Äußerst gering. Im Freien sowieso, aber auch in Reithallen, die gut belüftet sind, ist das Infektionsrisiko nicht erhöht.
Welche Auswirkungen hat die Zwangspause auf die Pferde?
Wenn ein Pferd an tägliches Training gewöhnt ist, ist es schwierig, quasi auf null herunterzufahren. Die Tiere müssen auf jeden Fall regelmäßig bewegt werden, mindestens zwei- bis dreimal pro Woche.
Stichwort Training: Was ist aktuell erlaubt, was nicht?
Nach den Öffnungen Anfang April durften jeweils zwei Reiter mit Trainer auf den Reitplätzen der Vereine trainieren. Die von der Bundesregierung beschlossene Notbremse hat das aber wieder zunichte gemacht. Im Moment ist Training auf den Vereinsanlagen überhaupt nicht möglich. Was geht, sind Ausritte ins Gelände. Aller-dings nur zu zweit, wegen des Unfallrisikos.
Viele Vereine besitzen auch Schulpferde und geben Reitunterricht. Laut Landesverband Pferdesport ist die Hälfte der Vereine und Betriebe mit entsprechenden Angeboten in ihrer Existenz bedroht. Teilen Sie diese Einschätzung?
Uneingeschränkt. Ich würde sogar sagen, die Situation ist noch dramatischer. Die Vereine und Betriebe leben von Pferde-Einstellern und vom Reitbetrieb beziehungsweise Reitunterricht. Dieser darf aber nicht stattfinden, was finanziell große Löcher reißt – denn die Kosten für die Versorgung der Pferde laufen ja weiter. Sollte die Situation bis zum Jahresende anhalten, dürften das die wenigsten Betriebe überleben.
Welche Hilfsmöglichkeiten gibt es?
Daran wird noch gearbeitet.
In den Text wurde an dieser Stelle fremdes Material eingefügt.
-- ==== Sys2Proof/Machine/Common.lean ====
section
/-! DEFINITION. Operations shared by the families: participants, power state of a cluster, wake, fault records and the
rights of a requester over a core or a cluster. -/
namespace Sys2Proof.Machine

/-! Participants (R191) -/

/-- PCIDs of the participants of instance `i` on this device. -/
def State.partCores (s : State) (i : Nat) : List Nat := (s.inst i).parts.filterMap s.pcidOf
/-- PCIDs of the participants in cluster `c`. -/
def State.clParts (s : State) (c : Nat) : List Nat :=
  match s.clInst c with
  | some i => (s.partCores i).filter fun p => p / 32 == c
  | none => []
/-- All slots of a cluster. -/
def clSlots (c : Nat) : List Nat := (List.range 17).map fun k => 32 * c + k

/-- The cluster has failed or its domain is off: its units answer as R43 states (R417). -/
def State.clGone (s : State) (c : Nat) : Bool := (s.cluster c).dead || (s.cluster c).fused || s.clPwr c ≥ 2
/-- Slot failed, or gone with its cluster. -/
def State.slotGone (s : State) (p : Nat) : Bool :=
  s.clGone (p / 32) || (s.cluster (p / 32)).failed.contains (p % 32) || (s.cluster (p / 32)).fusedSlots.contains (p % 32)
/-- A wake from Doze (R423 steps 1–3): fast oscillator, selvedge open, each dozing core Idle with HALTED unchanged. -/
def clusterWake (c : Nat) (s : State) : State :=
  if s.clPwr c = 1 then
    let s := (s.setClPwr c 0).setOsc c true
    (clSlots c).foldl (fun s p => if coreState p s = stDoze then s.fs (CORE_STATE p) CORE_STATE.STATE stIdle else s) s
  else s

/-! Device states (Table 12-1) -/

/-- Ready and Serving follow the step states of the instances; a Standby request that waits is made in Ready (R517). -/
def servState (s : State) : State :=
  let any := (List.range 16).any fun i => s.fb (STEP_STATUS i) STEP_STATUS.STATE
  if s.devState = dsReady ∧ any then s.setDevState dsServing
  else if s.devState = dsServing ∧ any = false then
    let s := s.setDevState dsReady
    if s.power.standbyPend then enterStandby s else s
  else s
/-- SB_ALERT_N is low while a CRIT bit is set or the device is in Fault-Hold (Table 17-1). -/
def alertPin (s : State) : State :=
  let low := s.devState == dsFaultHold || (List.range 16).any fun n => s.fb (MGT_SENS n) MGT_SENS.CRIT
  if s.pin pinSB_ALERT_N = low then s.drive pinSB_ALERT_N !low else s
/-- The device enters Fault-Hold (R393, R457); a Standby request that waits is made now (R517). -/
def faultHold (cause : Nat) (s : State) : State :=
  let s := (s.setDevState dsFaultHold).fs MGT_BOOT_STAT MGT_BOOT_STAT.FHCAUSE cause
  let s := alertPin (s.log 0x01 none [s.rd GLB_DEV_STATE, s.rd MGT_BOOT_STAT])
  if s.power.standbyPend then enterStandby s else s

/-! Instance states (R469) -/

/-- An ownership write or a load names instance `i`: a Free instance becomes Active (R469). -/
def activate (i : Nat) (s : State) : State :=
  if s.fv (SEC_INST i) SEC_INST.STATE = 0 then s.fs (SEC_INST i) SEC_INST.STATE 1 else s
/-- The instance is being reset, fenced or cleared (R470). -/
def resetting (i : Nat) (s : State) : Bool := decide (s.fv (SEC_INST i) SEC_INST.STATE ≥ 2)
/-- A pattern load holds instance `i` (Table 11-5 step 3). -/
def loading (i : Nat) (s : State) : Bool := s.fv (PAT_INST i) PAT_INST.STATE == 1 && !s.dev.loader
/-! Rights over a core port and a cluster window (R20, R45, R86, R472, R536) -/

/-- The requester is entitled to the units of instance `i` (none: held by no instance) (R20). -/
def entitled (q : Req) (i : Option Nat) : Bool :=
  match q with
  | .vf v => i == some v.val
  | _ => true
/-- A write that the filters of a confidential instance turn away (R472). -/
def confWrite (q : Req) (i : Option Nat) (write : Bool) (s : State) : Bool := write && !isVf q && i.any s.conf
/-- A write to what instance `i` holds while a load holds that instance (Table 11-5 step 3). -/
def heldWrite (i : Option Nat) (write : Bool) (s : State) : Bool := write && i.any fun n => loading n s

/-- Why requester `q` may not access the core port of PCID `p`: the code, and whether it completes at 2 µs. The order is R19's. -/
def coreGuard (q : Req) (p : Nat) (write : Bool) (s : State) : Option (Nat × Bool) :=
  if !entitled q (s.clInst (p / 32)) || confWrite q (s.clInst (p / 32)) write s then some (cREFUSED, true)
  else if s.slotGone p then some (if isVf q then (cREFUSED, true) else (cUNSUPPORTED, false))
  else if heldWrite (s.clInst (p / 32)) write s then some (cRETRY, false)
  else none
/-- Perform an access to a core port under its rights; a configuration access wakes a dozing cluster (Table 13-4). `bad`: the value
written is malformed. -/
def onCore (q : Req) (p : Nat) (write : Bool) (f : State → State) (s : State) (bad : Bool := false) : State := s.gate q 9 fun s =>
  match coreGuard q p write s with
  | some (code, true) => s.done q code [] true
  | some (code, false) => s.late q (code == cUNSUPPORTED) bad true (fun s => f (clusterWake (p / 32) s))
  | none => f (clusterWake (p / 32) s)
/-- Perform a cluster window access: `vfWrite` when a virtual function may write the register. -/
def onCluster (q : Req) (c : Nat) (write vfWrite confOk : Bool) (f : State → State) (s : State) (bad : Bool := false) : State := s.gate q 9 fun s =>
  if !entitled q (s.clInst c) then s.cross q
  else if isVf q && write && !vfWrite then s.done q cREFUSED [] false
  else if !confOk && confWrite q (s.clInst c) write s then s.cross q
  else if isVf q && s.clGone c then s.cross q
  else s.late q (s.clGone c) bad (heldWrite (s.clInst c) write s) f
/-- An access to something of instance `i`: its own virtual function, the physical function, the fabric manager and the
management processor reach it; a write to a confidential instance by another than its virtual function is filtered unless
`confOk` (R20, R472). -/
def onInst (q : Req) (i : Nat) (write confOk : Bool) (f : State → State) (s : State) : State := s.gate q 6 fun s =>
  if !entitled q (some i) then s.cross q
  else if !confOk && confWrite q (some i) write s then s.cross q
  else s.late q false false (heldWrite (some i) write s) f
/-- A device-wide register closed to virtual functions. -/
def onDev (q : Req) (f : State → State) (s : State) : State := s.gate q 6 fun s => if isVf q then s.cross q else f s

end Sys2Proof.Machine
end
Die bisher vorhandenen staatlichen Angebote in Form von Sofort- oder Überbrückungshilfe sind nicht auf den Pferdesport zugeschnitten, die Förderkriterien daher oft kaum nachvollziehbar. Viele zögern mit Anträgen, weil sie befürchten, das Geld zurückzahlen zu müssen, wenn irgendetwas nicht passt.
Vor Ostern hat sich von Spanien aus die Pferde-Herpes in Europa ausgebreitet. Auch in Deutschland, konkret in Baden-Württemberg, gab es Todesfälle. Eine reale Gefahr, auch für das Erzgebirge?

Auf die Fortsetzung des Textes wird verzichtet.